- Episode no.: Season 12 Episode 9
- Directed by: Bob Bowen
- Written by: Teresa Hsiao
- Production code: BACX08
- Original air date: January 5, 2014

Guest appearances
- Carrie Fisher as Angela; Marlee Matlin as Stella; Uncredited:; Nev Schulman as Himself (deleted scenes);

Episode chronology
| ← Previous "Christmas Guy" | Next → "Grimm Job" |
- Family Guy season 12

= Peter Problems =

"Peter Problems" is the ninth episode of the twelfth season of the animated comedy series Family Guy and the 219th episode overall. It aired on Fox in the United States on January 5, 2014, and is directed by Bob Bowen and written by Teresa Hsiao. In the episode, Peter is fired from the brewery forcing Lois to find a job. When Peter becomes impotent, he turns to his friends for help.

As a result of Brian being brought back from the dead in the previous episode, the opening sequence returns to its normal version.

==Plot==
At the Pawtucket Brewery, Angela tells Peter he is getting a promotion to forklift operator since Frank (the original forklift operator) retired. Peter quickly becomes a master at it. Peter treats Quagmire and Joe to fun using the forklift to make it look like Joe is walking (though Joe loses his pants in the process). Peter is then seen lifting a baby lion in a parody of The Lion King. Peter then uses the forklift in order to save a beached sperm whale. Peter carelessly impales the sperm whale with his forklift and it falls apart when Peter tries to loosen it from the lift. Peter lifts an entire vat of beer, drinks it, passes out and drives the forklift through a wall into an executive meeting within the Pawtucket Brewery's conference hall. Angela emerges from the rubble and fires Peter. Peter retaliates by calling COBRA to pay $1,300.00 a month for health insurance.

Three weeks later, Lois nags Peter about getting another job and decides to get a job of her own to help out with the bills. After Lois lands a job as an assistant manager at Stop & Shop, Peter finds himself left in charge of the household while Lois works. He washes the clothes in the dishwasher due to the washing machines in the basement drinking alcohol. Then Peter changes Stewie's diapers which Stewie considers intense. Peter then tries to make dinner while Lois is away which doesn't go well, as he cooks Chris, places Stewie in the freezer, and chops Meg's head off and places it in the microwave where it explodes. When Lois comes home and feels like having sex, Peter discovers he is unable to perform. After being humiliated by the family, he goes to see Dr. Hartman on Lois's advice to see if he has any treatments. Dr. Hartman tries to help Peter by giving him special pills (Viagra and Cialis) which do not work for him.
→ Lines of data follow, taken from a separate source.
-- ==== Sys2Proof/Tests/Slice0.lean ====
section
/-! SUPPORT. Tests. Expected results are the spec's own vectors (spec/95_test_vectors.md, named in each test, in its
test configuration TC1) or follow by hand from the rule named. The theorems `witness_<Statement>` show inputs that meet
the hypotheses of that statement, each clause at a boundary of its range. -/

namespace Sys2Proof.Tests

open Machine Claims

def h10 : HandlerId := { name := [0x68, 0x10] }

def h2 : HandlerId := { name := [0x68] }

/-- `FE0` and `ME0` of the vectors. -/
def s0 : State := State.initial Config.tc1

/-- `FE0` with the registry {10: h10}. -/
def s10 : State := { s0 with fe := { s0.fe with reg := [(10, h10)] } }

/-- `ME1` of the vectors. -/
def s1 : State := { s0 with me := { s0.me with bound := true } }

/-- A bound ME of the vectors' notation. -/
def meAt (ts lk : Bool) (cnt : BitVec 4) (len : U64) (rxbuf : Bytes) (txq : List Bytes) : State :=
  { s0 with me := { bound := true, ts := ts, lk := lk, cnt := cnt, len := len, rxbuf := rxbuf, txq := txq } }

/-- The FE in a state with an accumulator, and the registry {10: h10}. -/
def feAt (st : FeState) (len num port ctrl : Byte) (payload : Bytes) (crc : U16) (payRem : Byte) (crcRem : BitVec 2) :
    State :=
  { s0 with fe := { state := st, len := len, num := num, port := port, ctrl := ctrl, payload := payload, crc := crc
                    payRem := payRem, crcRem := crcRem, reg := [(10, h10)] } }

/-- The state with these effects and no other change. -/
def effects (s : State) (es : List Effect) : State := { s with trace := s.trace ++ es }

/-- The outcome is this next state. -/
def gives (r : Result) (t : State) : Bool :=
  match r with
  | .next s => decide (s = t)
  | .fault _ => false
  | .refused _ => false

/-- The outcome is this refusal. -/
def refuses (r : Result) (x : Refusal) : Bool :=
  match r with
  | .next _ => false
  | .fault _ => false
  | .refused y => decide (y = x)

theorem gives_iff (r : Result) (t : State) : gives r t = true ↔ r = .next t := by
  cases r <;> simp [gives]

theorem refuses_iff (r : Result) (x : Refusal) : refuses r x = true ↔ r = .refused x := by
  cases r <;> simp [refuses]

/-- The reply `S_x(n, p)` of the vectors in TC1. -/
def replyTx (n p code : Byte) : List Effect := [0x7E, 0x00, n, p, code, 0x00, 0x00, 0x7F].map .feTx

/-- The frame of V-FE-01 (X1), and its END accumulator. -/
def x1 : Bytes := [0x7E, 0x02, 0x00, 0x0A, 0x01, 0x12, 0xAA, 0xDF, 0x8C, 0x7F]

def x1Frame : Frame :=
  { length := 2, number := 0, port := 10, control := 0x01, payload := [0x12, 0xAA], crc := 0xDF8C }

def x1End : State := feAt .endByte 0x02 0x00 0x0A 0x01 [0x12, 0xAA] 0xDF8C 0 0

/-! Well-formedness: an ill-formed term for each check, which it refuses, and the largest that passes. -/

theorem test_wf_frame_payload_256 :
    (∀ i ∈ [Instr.frameTransmission 0 0 (List.replicate 256 0), .frameSuccess 0 0 (List.replicate 256 0),
      .frameCrcFail 0 0 (List.replicate 256 0), .frameWrongEnd 0 0 (List.replicate 256 0),
      .framePortNc 0 0 (List.replicate 256 0)], i.wellFormed = false)
    ∧ (Instr.frameTransmission 0 0 (List.replicate 255 0)).wellFormed = true := by decide +kernel

theorem test_wf_send_payload_256 :
    (Instr.frameEncode 0 0 .success (List.replicate 256 0)).wellFormed = false
    ∧ (Instr.feSend 0 0 .success (List.replicate 256 0)).wellFormed = false
    ∧ (Instr.feSend 0 0 .success (List.replicate 255 0)).wellFormed = true := by decide +kernel

theorem meSend_illFormed (m : Bytes) (h : m.length = messageBound) : (Instr.meSend m).wellFormed = false :=
  decide_eq_false (by rw [h]; exact Nat.lt_irrefl _)

theorem test_wf_message_too_long : (Instr.meSend (List.replicate messageBound 0)).wellFormed = false :=
  meSend_illFormed _ List.length_replicate

/-! Decoding: a transaction written out from the spec for every constructor (R93, R94, R80, R86, R88; the tags 16 to 34
are log entry 4), and what is refused. -/

theorem test_decode_codec :
    decode Config.tc1 [0, 0x0D, 0x80, 0xAA] = .ok (.crc16Step 0x0D80 0xAA)
    ∧ decode Config.tc1 [1, 0x31, 0x32] = .ok (.crc16 [0x31, 0x32])
    ∧ decode Config.tc1 [2, 0xDF, 0x8C] = .ok (.serU16 0xDF8C)
    ∧ decode Config.tc1 [3, 1, 2, 3, 4, 5, 6, 7, 8] = .ok (.serU64 0x0102030405060708)
    ∧ decode Config.tc1 [4, 7, 10, 1, 0xAA] = .ok (.frameEncode 7 10 .success [0xAA])
    ∧ decode Config.tc1 [5, 0x7E, 0x00] = .ok (.frameDecode [0x7E, 0x00]) := by decide

theorem test_decode_frame_engine :
    decode Config.tc1 [6, 10, 0x68] = .ok (.feConnect 10 h2)
    ∧ decode Config.tc1 [7, 0x7E] = .ok (.feRxByte 0x7E)
    ∧ decode Config.tc1 [8, 0x7E, 0x02] = .ok (.feRxChunk [0x7E, 0x02])
    ∧ decode Config.tc1 [9, 1, 20, 4] = .ok (.feSend 1 20 .portNotConnect [])
    ∧ decode Config.tc1 [16, 0x7E] = .ok (.feRxIdleStart 0x7E)
    ∧ decode Config.tc1 [17, 0x55] = .ok (.feRxIdleOther 0x55)
    ∧ decode Config.tc1 [18, 2] = .ok (.feRxLength 2)
    ∧ decode Config.tc1 [19, 3] = .ok (.feRxNumber 3)
    ∧ decode Config.tc1 [20, 4] = .ok (.feRxPort 4)
    ∧ decode Config.tc1 [21, 5] = .ok (.feRxControl 5)
    ∧ decode Config.tc1 [22, 6] = .ok (.feRxPayload 6)
    ∧ decode Config.tc1 [23, 7] = .ok (.feRxCrc 7)
    ∧ decode Config.tc1 [24, 8] = .ok (.feRxEnd 8) := by decide

theorem test_decode_message_engine :
    decode Config.tc1 [10] = .ok .meBind
    ∧ decode Config.tc1 [11] = .ok .meUnbind
    ∧ decode Config.tc1 [12, 0x41] = .ok (.meSend [0x41])
    ∧ decode Config.tc1 [13, 0xA1] = .ok (.meRxByte 0xA1)
    ∧ decode Config.tc1 [14, 0xA1, 0x00] = .ok (.meRxChunk [0xA1, 0x00])
    ∧ decode Config.tc1 [15] = .ok .reset
    ∧ decode Config.tc1 [25, 0xA1] = .ok (.meRxIdleStart 0xA1)
    ∧ decode Config.tc1 [26, 0xA2] = .ok (.meRxIdleAck 0xA2)
    ∧ decode Config.tc1 [27, 0xA3] = .ok (.meRxIdleOther 0xA3)
    ∧ decode Config.tc1 [28, 1] = .ok (.meRxLength 1)
    ∧ decode Config.tc1 [29, 2] = .ok (.meRxPayload 2) := by decide

/-- The images of V-ENC-01, V-ENC-06, V-ENC-11 to V-ENC-13, and R80 with each control code of TC1. -/
theorem test_decode_wire :
    decode Config.tc1 (30 :: x1) = .ok (.frameTransmission 0 10 [0x12, 0xAA])
    ∧ decode Config.tc1 [30, 0x7E, 0, 0, 10, 2, 0, 0, 0x7F] = .ok (.frameSuccess 0 10 [])
    ∧ decode Config.tc1 [30, 0x7E, 1, 0, 10, 3, 0, 0, 0, 0x7F] = .ok (.frameCrcFail 0 10 [0])
    ∧ decode Config.tc1 [30, 0x7E, 1, 1, 10, 4, 0x41, 0x30, 0xC0, 0x7F] = .ok (.frameWrongEnd 1 10 [0x41])
    ∧ decode Config.tc1 [30, 0x7E, 0, 0, 10, 5, 0, 0, 0x7F] = .ok (.framePortNc 0 10 [])
    ∧ decode Config.tc1 [31, 0x7E, 0, 0, 10, 2, 0, 0, 0x7F] = .ok (.replySuccess 0 10)
    ∧ decode Config.tc1 [31, 0x7E, 0, 0, 10, 3, 0, 0, 0x7F] = .ok (.replyCrcFail 0 10)
    ∧ decode Config.tc1 [31, 0x7E, 0, 0, 10, 4, 0, 0, 0x7F] = .ok (.replyWrongEnd 0 10)
    ∧ decode Config.tc1 [31, 0x7E, 0, 0, 10, 5, 0, 0, 0x7F] = .ok (.replyPortNc 0 10) := by decide +kernel

theorem test_decode_messages :
    decode Config.tc1 [32, 0xA1] = .ok .msgStart
    ∧ decode Config.tc1 [32, 0xA2] = .ok .msgAck
    ∧ decode Config.tc1 [32, 0xA3] = .ok .msgNack
    ∧ decode Config.tc1 [33, 0, 0, 0, 0, 0, 0, 1, 0] = .ok (.msgLength 256)
    ∧ decode Config.tc1 [34, 0x41, 0x42] = .ok (.msgPayload [0x41, 0x42]) := by decide

theorem test_decode_refuses_by_name :
    decode Config.tc1 [] = .error .emptyTransaction
    ∧ decode Config.tc1 [35] = .error (.unknownTag 35)
    ∧ decode Config.tc1 [10, 0] = .error (.operandCount 10)
    ∧ decode Config.tc1 [9, 0, 0, 5] = .error (.unknownControl 5)
    ∧ decode Config.tc1 [32, 0] = .error (.notAMessageByte 0)
    ∧ decode Config.tc1 [31, 0x7E, 0, 0, 10, 1, 0, 0, 0x7F] = .error .notAReply
    ∧ decode Config.tc1 [30, 0x7E, 0, 0, 10, 0x77, 0, 0, 0x7F] = .error (.unknownControl 0x77)
    ∧ decode Config.tc1 [30, 0x7E, 0, 0, 10, 1, 0, 1, 0x7F] = .error .notAFrame := by decide +kernel

theorem test_decode_refuses_payload_256 :
    decode Config.tc1 ([4, 0, 0, 0] ++ List.replicate 256 0) = .error (.payloadTooLong 256) := by decide +kernel

/-- The operand words of zeros that a table row gives no bits (an 8-bit word of number 6 takes one, one of number 2
takes two, one of tag 33 takes eight). -/
theorem test_decodeTableWord :
    decodeTableWord 8 6 = some (.feConnect 0 { name := [] })
    ∧ decodeTableWord 16 0x0A06 = some (.feConnect 10 { name := [] })
    ∧ decodeTableWord 8 2 = some (.serU16 0)
    ∧ decodeTableWord 8 33 = some (.msgLength 0)
    ∧ decodeTableWord 8 255 = none := by decide +kernel

/-- The `match_tc1` words of the table's wire rows, with no tag: REPLY.SUCCESS to REPLY.PORTNC, a FRAME.TRANSMISSION
with N = 0, MSG.START, MSG.NACK and FE_RX.IDLE_START. -/
theorem test_decodeTableWord_wire :
    decodeTableWord 64 0x7F0000020000007E = some (.replySuccess 0 0)
    ∧ decodeTableWord 64 0x7F0000050000007E = some (.replyPortNc 0 0)
    ∧ decodeTableWord 64 0x7F0000010000007E = some (.frameTransmission 0 0 [])
    ∧ decodeTableWord 8 0xA1 = some .msgStart
    ∧ decodeTableWord 8 0xA3 = some .msgNack
    ∧ decodeTableWord 8 0x7E = some (.feRxIdleStart 0x7E) := by decide +kernel

/-! The codec -/

/-- V-STEP-02, V-STEP-03, V-STEP-05, V-STEP-07. -/
theorem test_crc16_step :
    gives (exec (.crc16Step 0x0000 0x12) s0) { s0 with ret := some (.word 0x0D80) }
    ∧ gives (exec (.crc16Step 0x0D80 0xAA) s0) { s0 with ret := some (.word 0xDF8C) }
    ∧ gives (exec (.crc16Step 0xFFFF 0xFF) s0) { s0 with ret := some (.word 0x00FF) }
    ∧ gives (exec (.crc16Step 0x0001 0x00) s0) { s0 with ret := some (.word 0xC0C1) } := by decide +kernel

/-- V-CRC-01, V-CRC-02, V-CRC-20, V-CRC-28, V-CRC-29. -/
theorem test_crc16 :
    gives (exec (.crc16 [0x31, 0x32, 0x33, 0x34, 0x35, 0x36, 0x37, 0x38, 0x39]) s0)
      { s0 with ret := some (.word 0xBB3D) }
    ∧ gives (exec (.crc16 []) s0) { s0 with ret := some (.word 0x0000) }
    ∧ gives (exec (.crc16 [0x41, 0x4C, 0x41, 0x20, 0x4D, 0x41, 0x20, 0x4B, 0x4F, 0x54, 0x54, 0x41]) s0)
      { s0 with ret := some (.word 0x8AC2) }
    ∧ gives (exec (.crc16 [0x12, 0xAA, 0x8C, 0xDF]) s0) { s0 with ret := some (.word 0x0000) }
    ∧ gives (exec (.crc16 [0x12, 0xAA, 0xDF, 0x8C]) s0) { s0 with ret := some (.word 0xCD7C) } := by decide +kernel

/-- V-CRC-21: the longest payload, 00 to FE, in five pieces (R115 (a)); the values
between are computed from R112 outside the model. -/
theorem test_crc16_longest :
    crcFold 0x0000 ((List.range' 0 51).map (BitVec.ofNat 8)) = 0xFF90
    ∧ crcFold 0xFF90 ((List.range' 51 51).map (BitVec.ofNat 8)) = 0x13E4
    ∧ crcFold 0x13E4 ((List.range' 102 51).map (BitVec.ofNat 8)) = 0xC1D8
    ∧ crcFold 0xC1D8 ((List.range' 153 51).map (BitVec.ofNat 8)) = 0x96C9
    ∧ crcFold 0x96C9 ((List.range' 204 51).map (BitVec.ofNat 8)) = 0x9258 := by decide +kernel

/-- V-SER-02, V-SER-03, V-SER-04, V-SER-09, V-SER-10. -/
theorem test_serializers :
    gives (exec (.serU16 0xDF8C) s0) { s0 with ret := some (.bytes [0xDF, 0x8C]) }
    ∧ gives (exec (.serU16 0x00FF) s0) { s0 with ret := some (.bytes [0x00, 0xFF]) }
    ∧ gives (exec (.serU16 0xFF00) s0) { s0 with ret := some (.bytes [0xFF, 0x00]) }
    ∧ gives (exec (.serU64 0x0102030405060708) s0) { s0 with ret := some (.bytes [1, 2, 3, 4, 5, 6, 7, 8]) }
    ∧ gives (exec (.serU64 0xFFFFFFFFFFFFFFFF) s0)
      { s0 with ret := some (.bytes [0xFF, 0xFF, 0xFF, 0xFF, 0xFF, 0xFF, 0xFF, 0xFF]) } := by decide +kernel

/-- V-SER-11, V-SER-12. -/
theorem test_deserializers :
    deserializeU16 0xDF 0x8C = 0xDF8C ∧ deserializeU64 [0, 0, 0, 0, 0, 0, 0, 0xA2] = 162 := by decide

/-- V-ENC-01, V-ENC-03, V-ENC-07, V-ENC-08. -/
theorem test_frame_encode :
    gives (exec (.frameEncode 0 10 .transmission [0x12, 0xAA]) s0) { s0 with ret := some (.bytes x1) }
    ∧ gives (exec (.frameEncode 1 10 .transmission [0x7E, 0x7F]) s0)
      { s0 with ret := some (.bytes [0x7E, 0x02, 0x01, 0x0A, 0x01, 0x7E, 0x7F, 0x40, 0x60, 0x7F]) }
    ∧ gives (exec (.frameEncode 5 200 .transmission [0x41, 0x42, 0x43, 0x44]) s0)
      { s0 with ret := some (.bytes [0x7E, 0x04, 0x05, 0xC8, 0x01, 0x41, 0x42, 0x43, 0x44, 0x2B, 0x85, 0x7F]) }
    ∧ gives (exec (.frameEncode 0 0 .transmission [0x00]) s0)
      { s0 with ret := some (.bytes [0x7E, 0x01, 0x00, 0x00, 0x01, 0x00, 0x00, 0x00, 0x7F]) } := by decide +kernel

/-- V-DEC-01, V-DEC-02, V-DEC-03, V-DEC-08. -/
theorem test_frame_decode :
    frameOfImage Config.tc1 x1 = .decoded x1Frame true true
    ∧ frameOfImage Config.tc1 [0x7E, 2, 0, 10, 1, 0x12, 0xAA, 0xDF, 0x8C, 0] = .decoded x1Frame true false
    ∧ frameOfImage Config.tc1 [0x7E, 2, 0, 10, 1, 0x13, 0xAA, 0xDF, 0x8C, 0x7F]
      = .decoded { x1Frame with payload := [0x13, 0xAA] } false true
    ∧ frameOfImage Config.tc1 [0x7E, 0, 7, 10, 1, 0, 0, 0x7F]
      = .decoded { length := 0, number := 7, port := 10, control := 1, payload := [], crc := 0 } true true := by
  decide +kernel

/-- V-DEC-04 to V-DEC-07, V-DEC-09. -/
theorem test_frame_decode_malformed :
    frameOfImage Config.tc1 [0x7E, 2, 0, 10, 1, 0x12, 0xAA, 0xDF, 0x8C] = .malformed
    ∧ frameOfImage Config.tc1 [0x00, 2, 0, 10, 1, 0x12, 0xAA, 0xDF, 0x8C, 0x7F] = .malformed
    ∧ frameOfImage Config.tc1 (x1 ++ [0x00]) = .malformed
    ∧ frameOfImage Config.tc1 [0x7E, 0, 0, 0, 0, 0, 0] = .malformed
    ∧ frameOfImage Config.tc1 [0x7E, 3, 0, 10, 1, 0x12, 0xAA, 0xDF, 0x8C, 0x7F] = .malformed := by decide +kernel

/-! The Frame Engine -/

/-- V-FE-18: first wins, even for the same handler. -/
theorem test_fe_connect :
    gives (exec (.feConnect 10 h10) s0) s10
    ∧ gives (exec (.feConnect 10 h2) s10) (effects s10 [.feDiag .feDupConnect])
    ∧ gives (exec (.feConnect 10 h10) s10) (effects s10 [.feDiag .feDupConnect]) := by decide

/-- R26: registrations in either order are the same registry. -/
theorem test_fe_registry_unordered :
    Registry.fill (Registry.fill [] 200 h2) 10 h10 = Registry.fill (Registry.fill [] 10 h10) 200 h2 := by decide

/-- V-FE-25, V-FE-26. -/
theorem test_fe_send :
    gives (exec (.feSend 0 10 .transmission [0x12, 0xAA]) s0) (effects s0 (x1.map .feTx))
    ∧ gives (exec (.feSend 7 10 .success []) s0) (effects s0 (replyTx 7 10 0x02)) := by decide +kernel

/-- Trace T1: the rows of IDLE to CONTROL. -/
theorem test_fe_rx_header :
    gives (exec (.feRxIdleOther 0x55) s10) s10
    ∧ gives (exec (.feRxIdleStart 0x7E) s10) (feAt .length 0 0 0 0 [] 0 0 2)
    ∧ gives (exec (.feRxLength 0x02) (feAt .length 0 0 0 0 [] 0 0 2)) (feAt .number 2 0 0 0 [] 0 2 2)
    ∧ gives (exec (.feRxNumber 0x07) (feAt .number 2 0 0 0 [] 0 2 2)) (feAt .port 2 7 0 0 [] 0 2 2)
    ∧ gives (exec (.feRxPort 0x0A) (feAt .port 2 7 0 0 [] 0 2 2)) (feAt .control 2 7 10 0 [] 0 2 2)
    ∧ gives (exec (.feRxControl 0x01) (feAt .control 2 7 10 0 [] 0 2 2)) (feAt .payload 2 7 10 1 [] 0 2 2)
    ∧ gives (exec (.feRxControl 0x01) (feAt .control 0 7 10 0 [] 0 0 2)) (feAt .crc 0 7 10 1 [] 0 0 2) := by decide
At the Drunken Clam, Peter tells Joe and Quagmire about him being unable to have sex with Lois and they volunteer to help him beat impotence. Quagmire tries the "Boston Method" by using a Boston jerk in order to scare it into working. It doesn't go well. Then Quagmire tries to operate Peter's penis from outside; however, Quagmire, then Joe, struggle to control it. After all attempts fail, Quagmire decides that the solution is for Peter to get his old job back since he didn't have this problem before he was fired.

At the Pawtucket Brewery, Quagmire entreats Angela to give Peter his job back where he claims that she promoted an incompetent man to operate a forklift. Angela denies Quagmire's first plea to rehire Peter ever since the incident he caused by driving a forklift into a conference room and sent two executives to the hospital. Though she is surprised to learn that Peter's firing has also made him unable to have sex with Lois. Peter then proposes getting his job back by redeeming a "redo coupon" and a "hug coupon." They succeed with the "redo coupon," but the "hug coupon" has expired, however Angela gives Peter a free hug. It was also revealed that she had hired a studio audience to replace Peter until she fires them upon Peter being rehired.

At Stop & Shop, Peter tells Lois that not only did he get his job back, but his sex drive is back. They have sex right in the store on a pile of pita breads as a passerby witnesses this and quotes "this is a cool place" as he walks away.

==Reception==
Eric Thurm of The A.V. Club gave the episode a D, finding it lacked good jokes and had a predictable and overly long plot, with "no room for anything to actually be funny".

The episode received a 3.1 rating and was watched by a total of 5.76 million people. This made it the third most watched show on Animation Domination that night, beating American Dad! but losing to Bob's Burgers and The Simpsons with 12.04 million.